South Pittsburg is a city in Marion County, Tennessee, United States. It is part of the Chattanooga, TN-GA Metropolitan Statistical Area. The population was 3,106 at the 2020 census. South Pittsburg is home to the National Cornbread Festival.

==History==

What is now South Pittsburg remained a primarily agrarian area until the construction of a branch line of the Nashville and Chattanooga Railroad (later the Nashville, Chattanooga and St. Louis Railway) into the Sequatchie Valley in the late 1860s. Small-scale mining operations began during this period. When a post office was opened in 1869, the community was called Battle Creek Mines.

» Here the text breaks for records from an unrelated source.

/-- The fields of each register kind, with their access codes. Bits that no field holds are reserved (R8). -/
def Reg.fields : Reg → List FieldInfo
  | .GLB_ID => [⟨0, 16, .ro⟩, ⟨16, 4, .ro⟩, ⟨20, 4, .ro⟩]
  | .GLB_CAPS => [⟨0, 8, .ro⟩, ⟨8, 8, .ro⟩, ⟨16, 8, .ro⟩, ⟨24, 8, .ro⟩, ⟨32, 5, .ro⟩, ⟨40, 8, .ro⟩, ⟨48, 9, .ro⟩]
  | .CUT_CFG => [⟨0, 16, .rt⟩, ⟨16, 1, .rt⟩, ⟨17, 15, .rt⟩, ⟨32, 16, .rt⟩, ⟨48, 16, .rt⟩]
  | .CUT_DISCARD => [⟨0, 16, .rc⟩]
  | .CUT_OOB_CFG => [⟨0, 1, .rt⟩, ⟨1, 8, .rt⟩, ⟨9, 8, .rt⟩, ⟨17, 8, .rt⟩]
  | .CUT_OOB_ERR => [⟨0, 16, .rc⟩, ⟨16, 16, .rc⟩, ⟨32, 16, .rc⟩, ⟨48, 16, .rc⟩]
  | .CUT_STATUS => [⟨0, 11, .ro⟩, ⟨11, 7, .ro⟩, ⟨18, 5, .ro⟩, ⟨23, 7, .ro⟩, ⟨31, 1, .ro⟩]
  | .MBX_BIND => [⟨0, 16, .rwl⟩, ⟨16, 16, .rwl⟩, ⟨32, 11, .rwl⟩, ⟨43, 11, .rwl⟩, ⟨54, 1, .rwl⟩]
  | .MBX_BIND_LOCK => [⟨0, 1, .ro⟩]
  | .MBX_PAYLOAD => [⟨0, 32, .rw⟩]
  | .MBX_RING => [⟨0, 32, .rw⟩]
  | .MBX_PENDING => [⟨0, 32, .w1c⟩]
  | .MBX_MASK => [⟨0, 32, .rw⟩]
  | .MBX_STATUS => [⟨0, 1, .ro⟩, ⟨1, 1, .w1c⟩, ⟨2, 1, .w1c⟩, ⟨3, 1, .w1c⟩, ⟨16, 16, .ro⟩]
  | .LCK_TRY => [⟨0, 1, .ro⟩, ⟨1, 1, .ro⟩, ⟨2, 1, .ro⟩, ⟨3, 1, .rw⟩, ⟨16, 16, .ro⟩]
  | .LCK_CFG => [⟨0, 2, .rt⟩, ⟨2, 1, .rw⟩, ⟨3, 1, .rw⟩, ⟨4, 12, .rt⟩]
  | .PWR_TEMPO_SLICE => [⟨0, 13, .ro⟩, ⟨13, 13, .ro⟩, ⟨26, 1, .rw⟩, ⟨27, 10, .ro⟩, ⟨37, 7, .ro⟩, ⟨44, 1, .ro⟩]
  | .PWR_TEMPO_HUB => [⟨0, 13, .ro⟩, ⟨13, 13, .ro⟩, ⟨26, 1, .rw⟩, ⟨27, 10, .ro⟩, ⟨37, 7, .ro⟩]
  | .PWR_TEMPO_TARGET => [⟨0, 13, .rt⟩, ⟨13, 13, .rt⟩]
  | .PWR_TEMPO_STATUS => [⟨0, 13, .ro⟩, ⟨13, 1, .ro⟩, ⟨14, 1, .ro⟩, ⟨15, 1, .ro⟩, ⟨16, 1, .w1c⟩]
  | .STW_POS => [⟨0, 8, .ro⟩, ⟨8, 56, .ro⟩]
  | .STW_STATUS => [⟨0, 16, .rc⟩, ⟨16, 1, .w1c⟩]
  | .STW_CFG => [⟨0, 1, .rt⟩, ⟨1, 1, .rt⟩]
  | .STW_OWN => [⟨0, 4, .rt⟩, ⟨4, 4, .rt⟩, ⟨8, 4, .rt⟩, ⟨12, 4, .rt⟩, ⟨16, 4, .rt⟩, ⟨20, 4, .rt⟩, ⟨24, 4, .rt⟩, ⟨28, 4, .rt⟩]
  | .STW_UNIT_CTL => [⟨0, 1, .rw⟩, ⟨1, 1, .ro⟩, ⟨2, 3, .ro⟩, ⟨5, 1, .rw⟩, ⟨16, 9, .ro⟩]
  | .STW_STATS => [⟨0, 16, .rc⟩, ⟨16, 16, .rc⟩, ⟨32, 16, .rc⟩, ⟨48, 8, .rc⟩]
  | .TPL_NOW => [⟨0, 32, .ro⟩, ⟨32, 32, .ro⟩]
  | .TPL_NOW_EXT => [⟨0, 16, .ro⟩, ⟨16, 16, .ro⟩]
  | .TPL_PTP_CFG => [⟨0, 2, .rt⟩, ⟨2, 8, .rt⟩, ⟨10, 8, .rt⟩, ⟨18, 8, .rt⟩, ⟨26, 8, .rt⟩, ⟨34, 1, .rt⟩, ⟨35, 1, .rt⟩]
  | .TPL_PTP_PORT => [⟨0, 1, .rt⟩, ⟨1, 3, .rt⟩, ⟨4, 2, .rt⟩, ⟨6, 1, .rt⟩, ⟨8, 8, .rt⟩, ⟨16, 4, .rt⟩, ⟨20, 4, .rt⟩, ⟨24, 4, .rt⟩, ⟨28, 20, .rt⟩, ⟨48, 4, .ro⟩]
  | .TPL_SRC => [⟨0, 1, .rt⟩, ⟨1, 3, .rt⟩, ⟨4, 7, .rt⟩, ⟨11, 4, .rt⟩, ⟨15, 1, .rt⟩, ⟨16, 1, .rt⟩, ⟨17, 15, .rt⟩, ⟨32, 1, .ro⟩, ⟨33, 1, .ro⟩, ⟨34, 3, .ro⟩, ⟨37, 11, .ro⟩]
  | .TPL_SEL => [⟨0, 16, .rt⟩, ⟨16, 11, .rt⟩, ⟨27, 1, .rt⟩]
  | .TPL_STATE => [⟨0, 2, .ro⟩, ⟨2, 1, .ro⟩, ⟨3, 1, .ro⟩, ⟨4, 1, .ro⟩, ⟨5, 4, .ro⟩, ⟨9, 1, .ro⟩, ⟨10, 4, .ro⟩, ⟨14, 1, .ro⟩, ⟨15, 1, .w1c⟩, ⟨16, 16, .ro⟩, ⟨32, 16, .rc⟩, ⟨48, 16, .ro⟩]
  | .TPL_CFG => [⟨0, 16, .rt⟩, ⟨16, 8, .rt⟩, ⟨24, 8, .rt⟩, ⟨32, 10, .rt⟩, ⟨42, 10, .rt⟩, ⟨52, 9, .rt⟩]
  | .TPL_UTC => [⟨0, 16, .rt⟩, ⟨16, 1, .ro⟩, ⟨17, 1, .ro⟩, ⟨18, 1, .ro⟩, ⟨20, 32, .ro⟩]
  | .TPL_LOSS_POLICY => [⟨0, 2, .rt⟩, ⟨2, 2, .rt⟩, ⟨4, 2, .rt⟩, ⟨6, 1, .rt⟩, ⟨7, 1, .rt⟩]
  | .TCK_HIST_CFG => [⟨0, 1, .rt⟩, ⟨1, 3, .rt⟩, ⟨4, 12, .rt⟩, ⟨16, 1, .rt⟩]
  | .TCK_HOST_CFG => [⟨0, 1, .rt⟩, ⟨1, 16, .rt⟩, ⟨17, 12, .rt⟩]
  | .TCK_HOST_STATUS => [⟨0, 1, .ro⟩, ⟨1, 1, .ro⟩, ⟨2, 16, .rc⟩, ⟨18, 32, .ro⟩]
  | .TCK_PPS_OUT => [⟨0, 1, .rt⟩, ⟨1, 5, .rt⟩, ⟨6, 19, .rt⟩, ⟨25, 20, .rt⟩, ⟨45, 1, .ro⟩]
  | .TPL_GOLIDE => [⟨0, 32, .ro⟩, ⟨32, 32, .ro⟩]
  | .PRT_CFG => [⟨0, 1, .rt⟩, ⟨1, 2, .rt⟩, ⟨3, 8, .rt⟩, ⟨11, 14, .rt⟩, ⟨25, 8, .rt⟩]
  | .PRT_STATUS => [⟨0, 24, .ro⟩, ⟨24, 8, .ro⟩, ⟨32, 1, .ro⟩, ⟨33, 1, .ro⟩, ⟨34, 8, .ro⟩]
  | .PRT_CT_CFG => [⟨0, 1, .rt⟩, ⟨1, 6, .rt⟩, ⟨7, 6, .rt⟩, ⟨13, 6, .rt⟩, ⟨19, 13, .rt⟩]
  | .PRT_CT_STATUS => [⟨0, 6, .ro⟩, ⟨6, 16, .rc⟩]
  | .PRT_STAT => [⟨0, 64, .rc⟩]
  | .OPT_STATUS => [⟨0, 8, .ro⟩, ⟨8, 8, .ro⟩, ⟨16, 2, .ro⟩, ⟨18, 8, .ro⟩]
  | .BOB_POLICY => [⟨0, 1, .rt⟩, ⟨1, 8, .rt⟩, ⟨9, 16, .rt⟩]
  | .BOB_STATUS => [⟨0, 3, .ro⟩, ⟨3, 20, .ro⟩, ⟨23, 4, .ro⟩, ⟨27, 16, .ro⟩, ⟨43, 1, .ro⟩, ⟨44, 1, .w1c⟩, ⟨45, 8, .ro⟩]
  | .BOB_LASER => [⟨0, 10, .ro⟩, ⟨10, 10, .ro⟩, ⟨20, 17, .ro⟩, ⟨37, 16, .ro⟩, ⟨53, 2, .ro⟩, ⟨55, 4, .ro⟩, ⟨59, 1, .ro⟩]
  | .SHU_SLICE_CFG => [⟨0, 16, .rt⟩, ⟨16, 16, .rt⟩, ⟨32, 8, .rt⟩]
  | .SHU_FAULT_LAST => [⟨0, 8, .ro⟩, ⟨8, 4, .ro⟩, ⟨12, 3, .ro⟩, ⟨15, 1, .w1c⟩, ⟨16, 14, .ro⟩, ⟨30, 5, .ro⟩, ⟨35, 1, .ro⟩, ⟨36, 6, .ro⟩]
  | .SHU_DISPATCH_STATUS => [⟨0, 12, .ro⟩, ⟨12, 8, .ro⟩, ⟨20, 16, .ro⟩, ⟨36, 1, .ro⟩]
  | .SHU_CNT => [⟨0, 64, .rc⟩]
  | .SHU_ENTRY => [⟨0, 14, .rw⟩, ⟨14, 1, .rw⟩]
  | .SHU_TIMER => [⟨0, 1, .rw⟩, ⟨1, 24, .rw⟩, ⟨25, 24, .rw⟩, ⟨49, 14, .rw⟩]
  | .SHU_ENGINE_CTL => [⟨0, 1, .rt⟩, ⟨1, 1, .w1c⟩, ⟨2, 1, .rw⟩, ⟨3, 1, .ro⟩, ⟨4, 3, .ro⟩, ⟨7, 1, .rw⟩]
  | .SHU_THREAD_CFG => (List.range 16).map fun t => ⟨4 * t, 4, .rt⟩
  | .SHU_SHARE => [⟨0, 1, .rt⟩, ⟨1, 3, .rt⟩, ⟨4, 4, .rt⟩, ⟨8, 3, .rt⟩, ⟨11, 6, .rt⟩]
  | .SHU_THREAD_STATE => (List.range 16).map fun t => ⟨3 * t, 3, .ro⟩
  | .SHU_SLOT => [⟨0, 4, .rt⟩, ⟨4, 4, .rt⟩, ⟨8, 4, .rt⟩, ⟨12, 4, .rt⟩, ⟨16, 4, .rt⟩, ⟨20, 4, .rt⟩, ⟨24, 4, .rt⟩, ⟨28, 4, .rt⟩]
  | .SHU_DISP_CNT => [⟨0, 64, .rc⟩]
  | .SHU_CS_STAGE => [⟨0, 64, .rw⟩]
  | .SHU_CS_COMMIT => [⟨0, 14, .rw⟩, ⟨14, 10, .rw⟩, ⟨24, 1, .rw⟩, ⟨25, 2, .ro⟩, ⟨27, 11, .ro⟩]
  | .PAT_SCOPE_CFG => [⟨0, 2, .ro⟩, ⟨2, 3, .ro⟩, ⟨5, 1, .ro⟩, ⟨6, 12, .ro⟩, ⟨18, 8, .ro⟩, ⟨32, 32, .ro⟩]
  | .PAT_SCOPE_CTR => [⟨0, 22, .ro⟩, ⟨22, 23, .ro⟩]
  | .PAT_SCOPE_GAUGE => (List.range 4).flatMap fun j => [⟨16 * j, 9, .ro⟩, ⟨16 * j + 9, 5, .ro⟩, ⟨16 * j + 14, 1, .ro⟩]
  | .PAT_SCOPE_PINS => [⟨0, 21, .ro⟩, ⟨32, 21, .ro⟩]
  | .PAT_SCOPE_USE => [⟨0, 32, .ro⟩, ⟨32, 8, .ro⟩]
  | .PAT_HASH => [⟨0, 32, .ro⟩, ⟨32, 32, .ro⟩]
  | .PAT_CACHE_STATUS => [⟨0, 13, .ro⟩, ⟨13, 21, .ro⟩, ⟨34, 21, .ro⟩]
  | .PAT_CACHE_CNT => [⟨0, 64, .rc⟩]
  | .PAT_RULE_STATUS => [⟨0, 17, .ro⟩]
  | .PAT_PORT_ACT => [⟨0, 64, .ro⟩]
  | .PAT_MALFORMED_CNT => [⟨0, 64, .rc⟩]
  | .PAT_EPOCH => [⟨0, 32, .ro⟩, ⟨32, 32, .ro⟩]
  | .PAT_PARKED => [⟨0, 29, .ro⟩, ⟨29, 21, .ro⟩, ⟨50, 7, .ro⟩]
  | .PAT_TEL_CFG => [⟨0, 4, .rt⟩]
  | .PAT_TEL_STATUS => [⟨0, 16, .rc⟩, ⟨16, 16, .rc⟩, ⟨32, 16, .rc⟩]
  | .SEA_CFG => [⟨0, 16, .rt⟩]
  | .SEA_MODE => (List.range 32).map fun t => ⟨1 * t, 1, .rt⟩
  | .SEA_STATUS => [⟨0, 16, .ro⟩, ⟨16, 24, .ro⟩, ⟨40, 24, .ro⟩]
  | .SEA_LANE_STATUS => [⟨0, 16, .ro⟩, ⟨16, 12, .ro⟩, ⟨28, 1, .ro⟩, ⟨32, 16, .rc⟩]
  | .SEA_CNT => [⟨0, 64, .rc⟩]
  | .PLT_PORT_CLASS => [⟨0, 3, .rt⟩, ⟨3, 2, .rt⟩, ⟨5, 24, .rt⟩, ⟨29, 16, .rt⟩]
  | .PLT_DSCP_MAP => (List.range 16).map fun t => ⟨3 * t, 3, .rt⟩
  | .PLT_CFG => [⟨0, 14, .rt⟩, ⟨14, 3, .rt⟩, ⟨17, 3, .rt⟩, ⟨20, 18, .rt⟩, ⟨38, 18, .rt⟩]
  | .PLT_ING_CLASS => [⟨0, 12, .rt⟩, ⟨12, 18, .rt⟩, ⟨30, 18, .rt⟩, ⟨48, 16, .rt⟩]
  | .PLT_EG_CLASS => [⟨0, 12, .rt⟩, ⟨12, 24, .rt⟩]
  | .PLT_SPILL_CFG => [⟨0, 1, .rt⟩, ⟨1, 18, .rt⟩, ⟨19, 18, .rt⟩]
  | .PLT_ECN_CFG => [⟨0, 24, .rt⟩, ⟨24, 24, .rt⟩, ⟨48, 8, .rt⟩, ⟨56, 1, .rt⟩]
  | .PLT_PFC_CFG => [⟨0, 1, .rt⟩, ⟨1, 16, .rt⟩, ⟨17, 16, .rt⟩]
  | .PLT_RX_WAIT => [⟨0, 16, .rt⟩]
  | .PLT_OVERLOAD => [⟨0, 1, .ro⟩, ⟨1, 1, .ro⟩, ⟨2, 1, .ro⟩, ⟨3, 1, .ro⟩, ⟨4, 1, .ro⟩, ⟨5, 1, .ro⟩, ⟨6, 1, .ro⟩, ⟨7, 1, .ro⟩, ⟨8, 8, .ro⟩, ⟨16, 1, .w1c⟩]
  | .PLT_STATUS => [⟨0, 19, .ro⟩, ⟨19, 14, .ro⟩, ⟨33, 25, .ro⟩]
  | .PLT_CNT => [⟨0, 64, .rc⟩]
  | .PLT_IN_DROP => [⟨0, 64, .rc⟩]
  | .PLT_EG_DROP => [⟨0, 64, .rc⟩]
  | .HEM_SCHED => (List.range 7).flatMap fun c => [⟨8 * c, 7, .rt⟩, ⟨8 * c + 7, 1, .rt⟩]
  | .HEM_SHAPE => [⟨0, 21, .rt⟩, ⟨21, 24, .rt⟩]
  | .HEM_XBAR_W => [⟨0, 8, .rt⟩, ⟨8, 8, .rt⟩, ⟨16, 8, .rt⟩, ⟨24, 8, .rt⟩, ⟨32, 8, .rt⟩, ⟨40, 8, .rt⟩, ⟨48, 8, .rt⟩]
  | .HEM_LAUNCH_CFG => [⟨0, 1, .rt⟩, ⟨1, 10, .rt⟩, ⟨11, 1, .rt⟩]
  | .HEM_CAL_STATUS => [⟨0, 1, .ro⟩, ⟨1, 1, .ro⟩, ⟨2, 1, .ro⟩, ⟨3, 1, .ro⟩, ⟨4, 12, .ro⟩, ⟨16, 32, .ro⟩, ⟨48, 8, .ro⟩]
  | .HEM_CNT => [⟨0, 64, .rc⟩]
  | .THM_STATUS => [⟨0, 13, .ro⟩, ⟨13, 5, .ro⟩, ⟨18, 16, .ro⟩]
  | .THM_CNT => [⟨0, 64, .rc⟩]
  | .THM_ROOT => [⟨0, 2, .ro⟩, ⟨2, 32, .ro⟩, ⟨34, 1, .ro⟩, ⟨35, 19, .ro⟩]
  | .THM_ROOT_ID => [⟨0, 32, .ro⟩]
  | .SEL_LINK_CFG => [⟨0, 1, .rt⟩, ⟨1, 2, .rt⟩]
  | .SEL_EP_STATUS => [⟨0, 1, .ro⟩, ⟨1, 2, .ro⟩, ⟨3, 5, .ro⟩, ⟨8, 1, .ro⟩, ⟨9, 1, .ro⟩]
  | .SEL_PF_CFG => [⟨0, 2, .rt⟩, ⟨2, 1, .rt⟩, ⟨3, 12, .rt⟩, ⟨15, 9, .rt⟩, ⟨24, 16, .rt⟩]
  | .SEL_VF_CFG => [⟨0, 2, .rw⟩, ⟨2, 1, .rw⟩, ⟨3, 7, .ro⟩, ⟨10, 9, .rw⟩]
  | .SEL_CNT => [⟨0, 64, .rc⟩]
  | .SPL_CFG => [⟨0, 10, .rt⟩]
  | .SPL_CNT => [⟨0, 64, .rc⟩]
  | .INST_STATUS => [⟨0, 12, .ro⟩, ⟨12, 1, .ro⟩, ⟨13, 1, .ro⟩, ⟨14, 3, .ro⟩, ⟨32, 16, .ro⟩, ⟨48, 5, .ro⟩, ⟨53, 10, .ro⟩]
  | .INST_EVENT => [⟨0, 1, .w1c⟩, ⟨1, 1, .w1c⟩, ⟨2, 1, .w1c⟩, ⟨3, 1, .w1c⟩, ⟨16, 6, .rw⟩, ⟨22, 1, .rw⟩]
  | .INST_BOOT => [⟨0, 1, .rw⟩, ⟨6, 58, .rw⟩]
  | .INST_BOOT_STATUS => [⟨0, 16, .ro⟩, ⟨16, 12, .ro⟩, ⟨32, 16, .ro⟩]
  | .STO_TGT_CFG => [⟨0, 1, .rt⟩, ⟨1, 7, .rt⟩, ⟨8, 3, .rt⟩, ⟨11, 3, .rt⟩, ⟨14, 1, .rt⟩, ⟨15, 6, .rt⟩, ⟨21, 1, .rt⟩, ⟨22, 1, .rt⟩, ⟨23, 1, .rt⟩, ⟨24, 6, .rt⟩, ⟨30, 13, .rt⟩, ⟨43, 10, .rt⟩, ⟨53, 11, .rt⟩]
  | .STO_TGT_NET => [⟨0, 64, .rt⟩]
  | .STO_TGT_NQN => [⟨0, 64, .rt⟩]
  | .STO_TGT_STATUS => [⟨0, 3, .ro⟩, ⟨3, 6, .ro⟩, ⟨9, 1, .ro⟩, ⟨10, 1, .ro⟩, ⟨11, 16, .ro⟩, ⟨27, 16, .rc⟩, ⟨43, 4, .ro⟩]
  | .STO_NS => [⟨0, 1, .rw⟩, ⟨1, 6, .rw⟩, ⟨7, 1, .rw⟩, ⟨8, 32, .rw⟩]
  | .STO_CNT => [⟨0, 64, .rc⟩]
  | .JXL_SYS => [⟨0, 6, .ro⟩, ⟨6, 2, .ro⟩, ⟨8, 32, .ro⟩, ⟨40, 1, .ro⟩, ⟨41, 7, .ro⟩]
  | .JXL_CFG => [⟨0, 16, .rt⟩, ⟨16, 16, .rt⟩, ⟨32, 16, .rt⟩, ⟨48, 16, .rt⟩]
  | .JXL_LINK_CFG => [⟨0, 1, .rt⟩, ⟨1, 7, .rt⟩, ⟨8, 3, .rt⟩, ⟨11, 1, .rt⟩, ⟨12, 20, .rt⟩, ⟨32, 12, .rt⟩]
  | .JXL_LINK_STATUS => [⟨0, 3, .ro⟩, ⟨3, 6, .ro⟩, ⟨9, 1, .ro⟩, ⟨10, 5, .ro⟩, ⟨15, 9, .ro⟩, ⟨24, 1, .ro⟩, ⟨32, 32, .ro⟩]
  | .JXL_CREDIT => [⟨0, 18, .rt⟩, ⟨18, 1, .ro⟩, ⟨19, 18, .ro⟩, ⟨37, 1, .ro⟩, ⟨38, 18, .ro⟩]
  | .JXL_ROUTE => [⟨0, 5, .ro⟩, ⟨5, 1, .ro⟩, ⟨6, 4, .ro⟩]
  | .JXL_CNT => [⟨0, 64, .rc⟩]
  | .GLB_START => [⟨0, 3, .ro⟩, ⟨3, 1, .ro⟩, ⟨4, 1, .ro⟩, ⟨5, 1, .ro⟩, ⟨6, 1, .ro⟩, ⟨7, 1, .ro⟩, ⟨8, 1, .ro⟩, ⟨16, 16, .ro⟩, ⟨32, 32, .ro⟩]
  | .IMG_STATUS => [⟨0, 4, .ro⟩, ⟨4, 1, .ro⟩, ⟨5, 1, .ro⟩, ⟨6, 1, .ro⟩, ⟨8, 8, .ro⟩, ⟨32, 32, .ro⟩]
  | .PWR_INPUT => [⟨0, 16, .ro⟩, ⟨16, 16, .ro⟩, ⟨32, 12, .ro⟩, ⟨44, 3, .ro⟩, ⟨47, 1, .ro⟩, ⟨48, 1, .w1c⟩]
  | .PWR_CFG => [⟨0, 48, .rt⟩, ⟨48, 12, .rt⟩]
  | .PWR_THERM_CFG => [⟨0, 7, .rt⟩, ⟨7, 7, .rt⟩]
  | .PWR_GATE_STATUS => [⟨0, 12, .ro⟩, ⟨12, 4, .ro⟩, ⟨16, 1, .ro⟩, ⟨17, 1, .ro⟩, ⟨18, 1, .ro⟩, ⟨19, 1, .ro⟩, ⟨20, 1, .w1c⟩]
  | .PWR_STATS => [⟨0, 16, .rc⟩, ⟨16, 16, .rc⟩, ⟨32, 16, .rc⟩]
  | .PIN_CFG => [⟨0, 4, .rt⟩, ⟨4, 1, .rt⟩, ⟨5, 2, .rt⟩, ⟨7, 3, .rt⟩, ⟨10, 7, .rt⟩, ⟨17, 2, .rt⟩]
  | .PIN_STATUS => [⟨0, 24, .ro⟩, ⟨24, 24, .ro⟩]
  | .PIN_EDGE => [⟨0, 24, .w1c⟩, ⟨24, 1, .rw⟩, ⟨25, 7, .rw⟩]
  | .GLB_ERR_STATUS => [⟨1, 6, .w1c⟩, ⟨7, 1, .w1c⟩, ⟨8, 1, .w1c⟩]
  | .GLB_ERR_CFG => [⟨0, 11, .rt⟩, ⟨11, 1, .rt⟩, ⟨12, 16, .rt⟩]
  | .GLB_ECC_CNT => [⟨0, 64, .rc⟩]
  | .GLB_LOG_STATUS => [⟨0, 11, .ro⟩, ⟨32, 16, .rc⟩]
  | .FIT_CFG => [⟨0, 1, .rt⟩]
  | .FIT_STATUS => [⟨0, 2, .ro⟩, ⟨2, 1, .ro⟩, ⟨3, 8, .ro⟩, ⟨32, 16, .rc⟩]
  | .FIT_FIRE => [⟨0, 1, .rw⟩, ⟨1, 1, .rw⟩]
  | .FIT_TRIG => [⟨0, 3, .ro⟩, ⟨3, 1, .ro⟩, ⟨4, 1, .ro⟩, ⟨32, 32, .ro⟩]
  | .FIT_WHEN => [⟨0, 32, .ro⟩, ⟨32, 32, .ro⟩]
  | .SEL_FREEZE_EP => [⟨0, 2, .ro⟩, ⟨2, 4, .ro⟩]
  | .SEL_FREEZE_PF => [⟨0, 2, .ro⟩, ⟨2, 4, .ro⟩]
  | .SEL_FREEZE_VF => [⟨0, 2, .ro⟩, ⟨2, 4, .ro⟩]
  | .SEL_WIN_PF => [⟨0, 1, .rt⟩, ⟨1, 1, .rt⟩, ⟨18, 22, .rt⟩]
  | .SEL_WIN_VF => [⟨0, 1, .rw⟩, ⟨1, 1, .rw⟩, ⟨18, 22, .rw⟩]
  | .SPL_OWNER_PF => [⟨0, 1, .ro⟩, ⟨1, 4, .ro⟩, ⟨5, 8, .rt⟩, ⟨13, 1, .ro⟩, ⟨14, 10, .ro⟩]
  | .SPL_OWNER_INST => [⟨0, 1, .ro⟩, ⟨1, 4, .ro⟩, ⟨5, 8, .ro⟩, ⟨13, 1, .ro⟩, ⟨14, 10, .ro⟩]
  | .SPL_RING_SEND => [⟨0, 3, .ro⟩, ⟨3, 3, .ro⟩, ⟨6, 5, .ro⟩, ⟨11, 6, .ro⟩, ⟨17, 3, .ro⟩, ⟨20, 16, .ro⟩, ⟨36, 12, .ro⟩, ⟨48, 1, .ro⟩, ⟨49, 5, .ro⟩]
  | .SPL_RING_RECV => [⟨0, 3, .ro⟩, ⟨3, 3, .ro⟩, ⟨6, 5, .ro⟩, ⟨11, 6, .ro⟩, ⟨17, 3, .ro⟩, ⟨20, 16, .ro⟩, ⟨36, 12, .ro⟩, ⟨48, 1, .ro⟩, ⟨49, 5, .ro⟩]
  | .SPL_RING_CPL => [⟨0, 3, .ro⟩, ⟨3, 3, .ro⟩, ⟨6, 5, .ro⟩, ⟨11, 6, .ro⟩, ⟨17, 3, .ro⟩, ⟨20, 16, .ro⟩, ⟨36, 12, .ro⟩, ⟨48, 1, .ro⟩, ⟨49, 5, .ro⟩]
  | .SPL_RING_ADMIN => [⟨0, 3, .ro⟩, ⟨3, 3, .ro⟩, ⟨6, 5, .ro⟩, ⟨11, 6, .ro⟩, ⟨17, 3, .ro⟩, ⟨20, 16, .ro⟩, ⟨36, 12, .ro⟩, ⟨48, 1, .ro⟩, ⟨49, 5, .ro⟩]
  | .PLT_EG_DROP_H => [⟨0, 64, .rc⟩]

In the mid-1870s, several British investors formed the Southern States Coal, Iron and Land Company, in hopes of establishing a major industrial operation in the Sequatchie Valley. The company dispatched James Bowron to investigate the area for potential town and manufacturing sites. Bowron chose the Whitwell and Victoria areas in northwestern Marion County for the company's coal mining and coke production operations, and the Battle Creek Mines area as the company's iron production center and commercial hub. The latter site was chosen primarily for its immediate access to both the railroad and the Tennessee River. On May 23, 1876, the name of the Battle Creek Mines post office was changed to "South Pittsburg" in hopes that the city would one day grow to become a great iron manufacturing center like Pittsburgh, Pennsylvania.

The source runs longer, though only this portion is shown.